PROBLEM DESCRIPTION> In the records below, some lines hold the word "there". Copy each of those lines.

Records from a data collection>
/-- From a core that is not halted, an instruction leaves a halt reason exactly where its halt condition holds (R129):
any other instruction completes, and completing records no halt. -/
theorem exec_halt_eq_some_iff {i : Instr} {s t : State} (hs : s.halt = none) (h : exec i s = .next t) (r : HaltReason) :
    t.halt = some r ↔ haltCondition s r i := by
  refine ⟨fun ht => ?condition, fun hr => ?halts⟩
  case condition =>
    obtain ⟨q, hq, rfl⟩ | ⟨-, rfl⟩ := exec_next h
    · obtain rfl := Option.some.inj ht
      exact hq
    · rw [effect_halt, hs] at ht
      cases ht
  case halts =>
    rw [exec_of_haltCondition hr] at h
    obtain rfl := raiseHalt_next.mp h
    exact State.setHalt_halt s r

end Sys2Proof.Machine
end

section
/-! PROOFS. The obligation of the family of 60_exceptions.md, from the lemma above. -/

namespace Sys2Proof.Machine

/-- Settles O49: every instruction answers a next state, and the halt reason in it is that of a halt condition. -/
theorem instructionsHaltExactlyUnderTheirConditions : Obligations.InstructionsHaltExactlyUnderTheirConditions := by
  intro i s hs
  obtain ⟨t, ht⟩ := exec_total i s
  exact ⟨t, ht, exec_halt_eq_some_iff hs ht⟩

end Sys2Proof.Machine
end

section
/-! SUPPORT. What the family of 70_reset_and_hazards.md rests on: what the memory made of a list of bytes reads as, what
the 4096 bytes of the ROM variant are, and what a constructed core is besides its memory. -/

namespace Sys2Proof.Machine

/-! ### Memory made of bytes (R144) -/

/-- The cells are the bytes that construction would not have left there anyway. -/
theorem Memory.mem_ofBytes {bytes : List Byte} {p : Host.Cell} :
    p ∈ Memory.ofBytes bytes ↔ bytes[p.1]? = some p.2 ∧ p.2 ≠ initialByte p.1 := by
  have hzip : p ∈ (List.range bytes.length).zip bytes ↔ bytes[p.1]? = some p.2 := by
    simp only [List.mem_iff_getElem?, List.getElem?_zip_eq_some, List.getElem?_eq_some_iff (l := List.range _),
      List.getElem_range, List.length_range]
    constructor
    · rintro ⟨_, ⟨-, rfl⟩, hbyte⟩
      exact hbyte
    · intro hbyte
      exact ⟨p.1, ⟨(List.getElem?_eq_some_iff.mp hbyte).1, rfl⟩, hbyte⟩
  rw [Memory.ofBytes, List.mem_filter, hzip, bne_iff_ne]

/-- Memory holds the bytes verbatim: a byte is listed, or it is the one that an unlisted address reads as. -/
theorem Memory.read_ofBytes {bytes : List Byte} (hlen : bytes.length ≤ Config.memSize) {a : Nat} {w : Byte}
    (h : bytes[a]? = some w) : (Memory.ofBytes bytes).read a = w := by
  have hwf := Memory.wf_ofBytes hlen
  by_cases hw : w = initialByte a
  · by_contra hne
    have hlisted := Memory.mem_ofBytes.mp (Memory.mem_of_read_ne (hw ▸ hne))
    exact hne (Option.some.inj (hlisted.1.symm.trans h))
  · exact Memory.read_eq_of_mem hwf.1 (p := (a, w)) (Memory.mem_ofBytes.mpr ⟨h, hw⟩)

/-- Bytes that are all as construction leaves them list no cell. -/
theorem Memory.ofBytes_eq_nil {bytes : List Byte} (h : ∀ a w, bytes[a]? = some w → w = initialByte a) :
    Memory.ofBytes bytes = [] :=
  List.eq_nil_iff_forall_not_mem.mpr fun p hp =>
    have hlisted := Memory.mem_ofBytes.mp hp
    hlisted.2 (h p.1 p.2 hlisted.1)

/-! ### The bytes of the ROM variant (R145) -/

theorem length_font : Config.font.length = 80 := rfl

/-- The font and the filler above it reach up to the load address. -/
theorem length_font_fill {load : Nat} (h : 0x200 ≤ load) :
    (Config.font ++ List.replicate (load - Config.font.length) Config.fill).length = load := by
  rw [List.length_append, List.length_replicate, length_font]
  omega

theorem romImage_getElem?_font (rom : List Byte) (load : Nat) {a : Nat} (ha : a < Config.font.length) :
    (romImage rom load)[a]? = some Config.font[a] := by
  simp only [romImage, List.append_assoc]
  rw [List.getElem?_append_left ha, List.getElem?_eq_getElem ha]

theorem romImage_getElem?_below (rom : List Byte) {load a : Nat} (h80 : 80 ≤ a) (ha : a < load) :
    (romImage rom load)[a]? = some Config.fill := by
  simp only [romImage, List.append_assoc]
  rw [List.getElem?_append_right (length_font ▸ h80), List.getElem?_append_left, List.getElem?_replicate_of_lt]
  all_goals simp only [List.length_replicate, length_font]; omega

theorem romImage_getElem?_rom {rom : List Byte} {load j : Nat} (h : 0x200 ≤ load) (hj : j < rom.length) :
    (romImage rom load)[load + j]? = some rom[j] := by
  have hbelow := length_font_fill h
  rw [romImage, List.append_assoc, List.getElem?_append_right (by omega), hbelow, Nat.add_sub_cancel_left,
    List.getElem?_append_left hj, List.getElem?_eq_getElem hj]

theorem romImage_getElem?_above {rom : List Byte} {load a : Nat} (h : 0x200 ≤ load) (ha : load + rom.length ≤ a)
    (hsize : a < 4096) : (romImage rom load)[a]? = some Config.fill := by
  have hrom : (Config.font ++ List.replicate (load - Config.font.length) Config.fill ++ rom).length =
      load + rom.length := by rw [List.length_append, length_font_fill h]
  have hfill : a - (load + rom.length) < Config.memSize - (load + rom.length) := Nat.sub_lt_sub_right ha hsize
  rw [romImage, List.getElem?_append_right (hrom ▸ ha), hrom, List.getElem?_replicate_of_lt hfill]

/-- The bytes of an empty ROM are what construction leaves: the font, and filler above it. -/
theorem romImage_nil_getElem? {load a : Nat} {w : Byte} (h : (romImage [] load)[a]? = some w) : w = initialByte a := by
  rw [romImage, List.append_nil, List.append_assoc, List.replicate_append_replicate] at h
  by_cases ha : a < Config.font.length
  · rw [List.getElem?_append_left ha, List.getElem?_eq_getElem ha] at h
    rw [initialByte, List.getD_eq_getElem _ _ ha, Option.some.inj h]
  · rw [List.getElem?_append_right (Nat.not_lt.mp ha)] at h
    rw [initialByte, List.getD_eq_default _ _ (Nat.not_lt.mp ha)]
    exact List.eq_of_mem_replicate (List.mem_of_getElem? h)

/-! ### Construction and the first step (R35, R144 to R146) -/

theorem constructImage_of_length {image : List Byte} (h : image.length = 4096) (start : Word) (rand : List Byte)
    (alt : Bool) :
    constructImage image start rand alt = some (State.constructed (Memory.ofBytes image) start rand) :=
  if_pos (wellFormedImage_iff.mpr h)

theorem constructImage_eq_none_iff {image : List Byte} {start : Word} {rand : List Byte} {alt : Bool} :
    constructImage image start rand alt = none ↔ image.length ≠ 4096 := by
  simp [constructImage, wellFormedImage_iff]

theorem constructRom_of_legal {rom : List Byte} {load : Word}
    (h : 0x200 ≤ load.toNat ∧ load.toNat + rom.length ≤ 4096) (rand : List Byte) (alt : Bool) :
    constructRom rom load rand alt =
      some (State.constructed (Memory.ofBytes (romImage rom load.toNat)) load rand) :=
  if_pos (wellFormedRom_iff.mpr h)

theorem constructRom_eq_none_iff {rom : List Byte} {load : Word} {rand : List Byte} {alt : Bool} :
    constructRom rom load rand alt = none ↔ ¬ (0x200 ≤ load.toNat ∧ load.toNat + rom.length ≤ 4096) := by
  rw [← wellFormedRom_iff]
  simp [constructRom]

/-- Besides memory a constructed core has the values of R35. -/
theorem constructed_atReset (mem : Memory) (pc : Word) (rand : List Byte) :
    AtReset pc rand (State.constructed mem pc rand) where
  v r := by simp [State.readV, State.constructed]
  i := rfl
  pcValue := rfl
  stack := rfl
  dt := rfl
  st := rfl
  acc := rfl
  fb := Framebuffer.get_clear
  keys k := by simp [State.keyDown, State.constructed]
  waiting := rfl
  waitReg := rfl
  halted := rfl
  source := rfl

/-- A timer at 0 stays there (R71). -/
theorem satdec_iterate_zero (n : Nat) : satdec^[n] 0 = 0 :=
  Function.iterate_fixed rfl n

...

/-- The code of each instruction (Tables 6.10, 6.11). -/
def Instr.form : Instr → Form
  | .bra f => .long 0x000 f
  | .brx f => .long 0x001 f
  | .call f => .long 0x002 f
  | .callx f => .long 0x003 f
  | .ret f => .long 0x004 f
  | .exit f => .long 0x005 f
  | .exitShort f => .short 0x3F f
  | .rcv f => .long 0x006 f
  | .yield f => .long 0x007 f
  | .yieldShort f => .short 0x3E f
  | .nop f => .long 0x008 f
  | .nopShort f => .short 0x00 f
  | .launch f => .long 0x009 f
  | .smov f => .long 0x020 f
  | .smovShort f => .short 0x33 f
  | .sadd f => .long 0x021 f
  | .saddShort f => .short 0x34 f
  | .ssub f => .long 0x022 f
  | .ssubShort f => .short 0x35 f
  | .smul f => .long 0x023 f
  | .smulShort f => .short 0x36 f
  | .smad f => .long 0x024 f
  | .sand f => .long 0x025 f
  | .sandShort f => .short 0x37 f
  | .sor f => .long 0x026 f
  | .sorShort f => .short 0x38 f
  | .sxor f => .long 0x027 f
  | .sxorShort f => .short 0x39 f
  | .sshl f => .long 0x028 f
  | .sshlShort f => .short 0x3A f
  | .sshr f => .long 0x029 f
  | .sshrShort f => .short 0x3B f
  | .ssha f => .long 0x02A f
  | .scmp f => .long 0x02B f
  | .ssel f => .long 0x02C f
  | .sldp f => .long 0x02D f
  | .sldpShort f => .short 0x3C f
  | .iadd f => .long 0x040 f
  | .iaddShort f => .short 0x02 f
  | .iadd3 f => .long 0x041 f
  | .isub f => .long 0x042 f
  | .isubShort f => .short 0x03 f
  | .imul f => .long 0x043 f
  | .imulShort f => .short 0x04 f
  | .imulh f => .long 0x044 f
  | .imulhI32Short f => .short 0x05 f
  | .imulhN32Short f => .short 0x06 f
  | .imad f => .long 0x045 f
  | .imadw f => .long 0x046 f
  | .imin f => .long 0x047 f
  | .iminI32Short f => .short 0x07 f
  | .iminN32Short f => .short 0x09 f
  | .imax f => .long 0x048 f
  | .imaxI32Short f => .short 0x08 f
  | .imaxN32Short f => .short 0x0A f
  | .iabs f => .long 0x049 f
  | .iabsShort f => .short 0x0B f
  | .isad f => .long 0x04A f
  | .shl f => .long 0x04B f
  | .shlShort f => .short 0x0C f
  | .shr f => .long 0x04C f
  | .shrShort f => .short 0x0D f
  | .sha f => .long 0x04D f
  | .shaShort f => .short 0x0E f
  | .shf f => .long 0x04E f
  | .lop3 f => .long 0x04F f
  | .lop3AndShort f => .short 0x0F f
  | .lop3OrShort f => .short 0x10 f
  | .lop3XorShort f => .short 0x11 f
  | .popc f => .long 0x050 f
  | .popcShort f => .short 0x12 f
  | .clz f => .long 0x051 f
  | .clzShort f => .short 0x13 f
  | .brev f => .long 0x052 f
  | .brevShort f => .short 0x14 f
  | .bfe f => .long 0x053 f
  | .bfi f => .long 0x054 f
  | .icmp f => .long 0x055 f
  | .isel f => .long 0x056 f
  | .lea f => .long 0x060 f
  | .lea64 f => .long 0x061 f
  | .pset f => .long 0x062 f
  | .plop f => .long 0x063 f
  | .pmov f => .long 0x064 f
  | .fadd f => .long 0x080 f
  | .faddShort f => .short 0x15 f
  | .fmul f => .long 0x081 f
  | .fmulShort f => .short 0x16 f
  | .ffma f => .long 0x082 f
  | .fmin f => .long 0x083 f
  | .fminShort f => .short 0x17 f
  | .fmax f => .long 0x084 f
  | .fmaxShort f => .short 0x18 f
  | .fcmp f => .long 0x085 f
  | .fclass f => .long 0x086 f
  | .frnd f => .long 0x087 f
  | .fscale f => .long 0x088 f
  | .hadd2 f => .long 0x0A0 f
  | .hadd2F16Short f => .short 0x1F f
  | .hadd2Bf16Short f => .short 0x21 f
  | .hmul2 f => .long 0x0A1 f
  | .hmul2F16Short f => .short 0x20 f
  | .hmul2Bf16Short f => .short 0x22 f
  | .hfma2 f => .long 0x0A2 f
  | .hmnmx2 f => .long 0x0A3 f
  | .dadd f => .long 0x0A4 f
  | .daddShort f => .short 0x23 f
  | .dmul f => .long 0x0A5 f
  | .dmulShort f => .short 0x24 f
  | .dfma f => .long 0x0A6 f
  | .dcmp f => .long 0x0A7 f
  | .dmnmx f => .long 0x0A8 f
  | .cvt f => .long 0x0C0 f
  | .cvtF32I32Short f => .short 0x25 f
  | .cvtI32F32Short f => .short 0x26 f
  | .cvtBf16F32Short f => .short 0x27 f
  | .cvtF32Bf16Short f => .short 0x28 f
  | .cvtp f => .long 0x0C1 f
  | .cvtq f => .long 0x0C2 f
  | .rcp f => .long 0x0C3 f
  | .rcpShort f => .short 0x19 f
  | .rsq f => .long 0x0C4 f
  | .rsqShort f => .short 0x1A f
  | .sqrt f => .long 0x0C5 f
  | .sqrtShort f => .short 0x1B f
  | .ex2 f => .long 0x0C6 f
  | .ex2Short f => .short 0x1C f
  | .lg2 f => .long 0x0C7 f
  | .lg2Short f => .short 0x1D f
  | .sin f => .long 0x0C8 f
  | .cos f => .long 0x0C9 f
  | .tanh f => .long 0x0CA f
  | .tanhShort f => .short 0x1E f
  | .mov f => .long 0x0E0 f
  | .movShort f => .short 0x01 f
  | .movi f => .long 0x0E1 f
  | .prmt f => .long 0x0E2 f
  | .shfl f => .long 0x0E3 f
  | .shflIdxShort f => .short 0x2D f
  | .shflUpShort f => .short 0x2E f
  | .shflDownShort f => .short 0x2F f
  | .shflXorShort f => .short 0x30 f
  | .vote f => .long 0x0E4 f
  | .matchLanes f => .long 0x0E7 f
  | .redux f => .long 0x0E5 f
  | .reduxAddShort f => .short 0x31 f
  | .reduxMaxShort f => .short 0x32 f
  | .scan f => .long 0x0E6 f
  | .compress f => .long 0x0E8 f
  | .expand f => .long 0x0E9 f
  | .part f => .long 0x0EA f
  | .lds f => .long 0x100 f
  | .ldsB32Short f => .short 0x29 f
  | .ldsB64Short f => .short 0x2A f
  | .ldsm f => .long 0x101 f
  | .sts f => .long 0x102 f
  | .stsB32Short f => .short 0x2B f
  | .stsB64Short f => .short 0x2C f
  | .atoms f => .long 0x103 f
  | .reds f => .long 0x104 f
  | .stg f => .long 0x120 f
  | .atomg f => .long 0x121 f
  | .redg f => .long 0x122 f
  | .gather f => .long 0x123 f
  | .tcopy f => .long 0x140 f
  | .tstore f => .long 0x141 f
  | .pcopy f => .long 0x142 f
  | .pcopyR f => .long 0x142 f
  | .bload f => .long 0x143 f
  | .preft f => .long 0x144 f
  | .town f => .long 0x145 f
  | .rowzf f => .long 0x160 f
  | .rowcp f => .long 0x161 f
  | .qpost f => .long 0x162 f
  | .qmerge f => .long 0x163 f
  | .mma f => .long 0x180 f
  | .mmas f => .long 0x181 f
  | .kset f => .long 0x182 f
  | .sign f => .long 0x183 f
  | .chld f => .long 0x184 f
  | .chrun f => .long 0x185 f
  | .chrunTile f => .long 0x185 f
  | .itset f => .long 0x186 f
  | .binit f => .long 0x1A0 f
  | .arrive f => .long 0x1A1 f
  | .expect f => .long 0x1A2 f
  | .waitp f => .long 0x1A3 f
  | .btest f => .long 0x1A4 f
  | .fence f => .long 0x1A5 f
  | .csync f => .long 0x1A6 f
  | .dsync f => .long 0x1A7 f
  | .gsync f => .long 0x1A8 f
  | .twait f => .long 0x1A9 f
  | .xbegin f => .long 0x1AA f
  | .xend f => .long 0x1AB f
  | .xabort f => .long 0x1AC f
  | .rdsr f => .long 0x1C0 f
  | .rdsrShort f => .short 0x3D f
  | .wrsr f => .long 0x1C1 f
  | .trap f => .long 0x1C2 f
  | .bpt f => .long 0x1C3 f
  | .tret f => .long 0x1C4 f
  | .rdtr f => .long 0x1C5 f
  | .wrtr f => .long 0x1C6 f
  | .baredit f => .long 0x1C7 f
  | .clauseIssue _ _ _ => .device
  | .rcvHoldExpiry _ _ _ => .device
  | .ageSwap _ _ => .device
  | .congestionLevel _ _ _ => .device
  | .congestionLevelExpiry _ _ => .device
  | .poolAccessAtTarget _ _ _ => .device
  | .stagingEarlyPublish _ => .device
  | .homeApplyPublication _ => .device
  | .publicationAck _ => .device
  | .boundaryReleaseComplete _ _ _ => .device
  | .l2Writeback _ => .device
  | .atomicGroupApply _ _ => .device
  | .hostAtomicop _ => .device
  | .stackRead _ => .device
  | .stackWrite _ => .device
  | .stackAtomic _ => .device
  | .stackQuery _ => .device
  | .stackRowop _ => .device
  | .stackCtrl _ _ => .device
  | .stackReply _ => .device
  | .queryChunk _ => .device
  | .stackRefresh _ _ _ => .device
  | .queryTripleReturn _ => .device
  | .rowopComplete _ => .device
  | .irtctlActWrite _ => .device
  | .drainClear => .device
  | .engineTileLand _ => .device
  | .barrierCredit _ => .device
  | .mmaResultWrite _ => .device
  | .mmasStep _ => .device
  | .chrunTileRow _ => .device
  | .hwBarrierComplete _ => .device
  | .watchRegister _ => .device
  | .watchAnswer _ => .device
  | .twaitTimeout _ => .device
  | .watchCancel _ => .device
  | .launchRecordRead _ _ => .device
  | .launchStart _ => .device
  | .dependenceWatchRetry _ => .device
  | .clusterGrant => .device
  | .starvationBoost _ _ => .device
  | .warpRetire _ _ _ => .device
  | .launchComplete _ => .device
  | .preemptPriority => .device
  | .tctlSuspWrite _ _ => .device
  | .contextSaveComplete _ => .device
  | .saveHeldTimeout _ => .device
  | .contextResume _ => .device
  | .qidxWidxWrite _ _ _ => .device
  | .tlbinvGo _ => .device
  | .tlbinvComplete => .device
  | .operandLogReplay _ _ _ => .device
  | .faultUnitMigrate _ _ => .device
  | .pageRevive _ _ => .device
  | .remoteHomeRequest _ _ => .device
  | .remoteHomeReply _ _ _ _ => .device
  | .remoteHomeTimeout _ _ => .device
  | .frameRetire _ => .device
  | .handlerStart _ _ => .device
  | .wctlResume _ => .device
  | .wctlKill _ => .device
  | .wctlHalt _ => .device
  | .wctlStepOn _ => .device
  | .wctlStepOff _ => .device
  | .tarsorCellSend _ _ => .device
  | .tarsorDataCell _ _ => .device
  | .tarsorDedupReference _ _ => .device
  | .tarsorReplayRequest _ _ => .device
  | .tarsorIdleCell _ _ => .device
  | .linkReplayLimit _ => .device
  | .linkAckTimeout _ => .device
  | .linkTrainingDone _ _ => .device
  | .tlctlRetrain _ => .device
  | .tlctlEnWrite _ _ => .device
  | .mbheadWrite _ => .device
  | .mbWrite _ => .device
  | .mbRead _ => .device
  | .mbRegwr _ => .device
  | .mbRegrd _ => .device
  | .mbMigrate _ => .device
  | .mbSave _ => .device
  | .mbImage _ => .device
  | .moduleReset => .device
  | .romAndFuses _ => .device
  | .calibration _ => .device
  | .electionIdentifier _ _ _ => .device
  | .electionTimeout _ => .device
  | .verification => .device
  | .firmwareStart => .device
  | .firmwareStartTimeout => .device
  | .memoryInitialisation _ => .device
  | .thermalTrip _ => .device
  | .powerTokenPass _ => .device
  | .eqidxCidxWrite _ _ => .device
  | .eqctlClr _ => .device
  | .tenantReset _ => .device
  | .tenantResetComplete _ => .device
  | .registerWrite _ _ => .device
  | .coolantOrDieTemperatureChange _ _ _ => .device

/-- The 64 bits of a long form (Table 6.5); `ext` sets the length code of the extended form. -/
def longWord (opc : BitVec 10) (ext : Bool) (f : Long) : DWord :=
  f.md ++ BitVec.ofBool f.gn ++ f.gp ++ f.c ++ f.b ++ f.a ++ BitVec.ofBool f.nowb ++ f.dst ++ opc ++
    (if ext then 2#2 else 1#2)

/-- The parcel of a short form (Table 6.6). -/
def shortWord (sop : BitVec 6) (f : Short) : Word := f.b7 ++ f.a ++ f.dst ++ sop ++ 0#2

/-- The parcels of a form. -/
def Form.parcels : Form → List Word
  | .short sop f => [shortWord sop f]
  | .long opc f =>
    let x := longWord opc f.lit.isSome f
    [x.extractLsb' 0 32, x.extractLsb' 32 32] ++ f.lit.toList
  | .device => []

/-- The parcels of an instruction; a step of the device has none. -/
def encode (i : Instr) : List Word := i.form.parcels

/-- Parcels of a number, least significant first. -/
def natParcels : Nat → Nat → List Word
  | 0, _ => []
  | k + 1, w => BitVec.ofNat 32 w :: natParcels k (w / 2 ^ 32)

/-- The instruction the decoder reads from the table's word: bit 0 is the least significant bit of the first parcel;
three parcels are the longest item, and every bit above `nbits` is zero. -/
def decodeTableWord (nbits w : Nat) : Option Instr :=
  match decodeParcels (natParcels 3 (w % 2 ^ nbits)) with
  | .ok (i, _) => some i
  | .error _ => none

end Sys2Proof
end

SOLUTION TO THIS EXERCISE>
/-- The cells are the bytes that construction would not have left there anyway. -/
/-- A timer at 0 stays there (R71). -/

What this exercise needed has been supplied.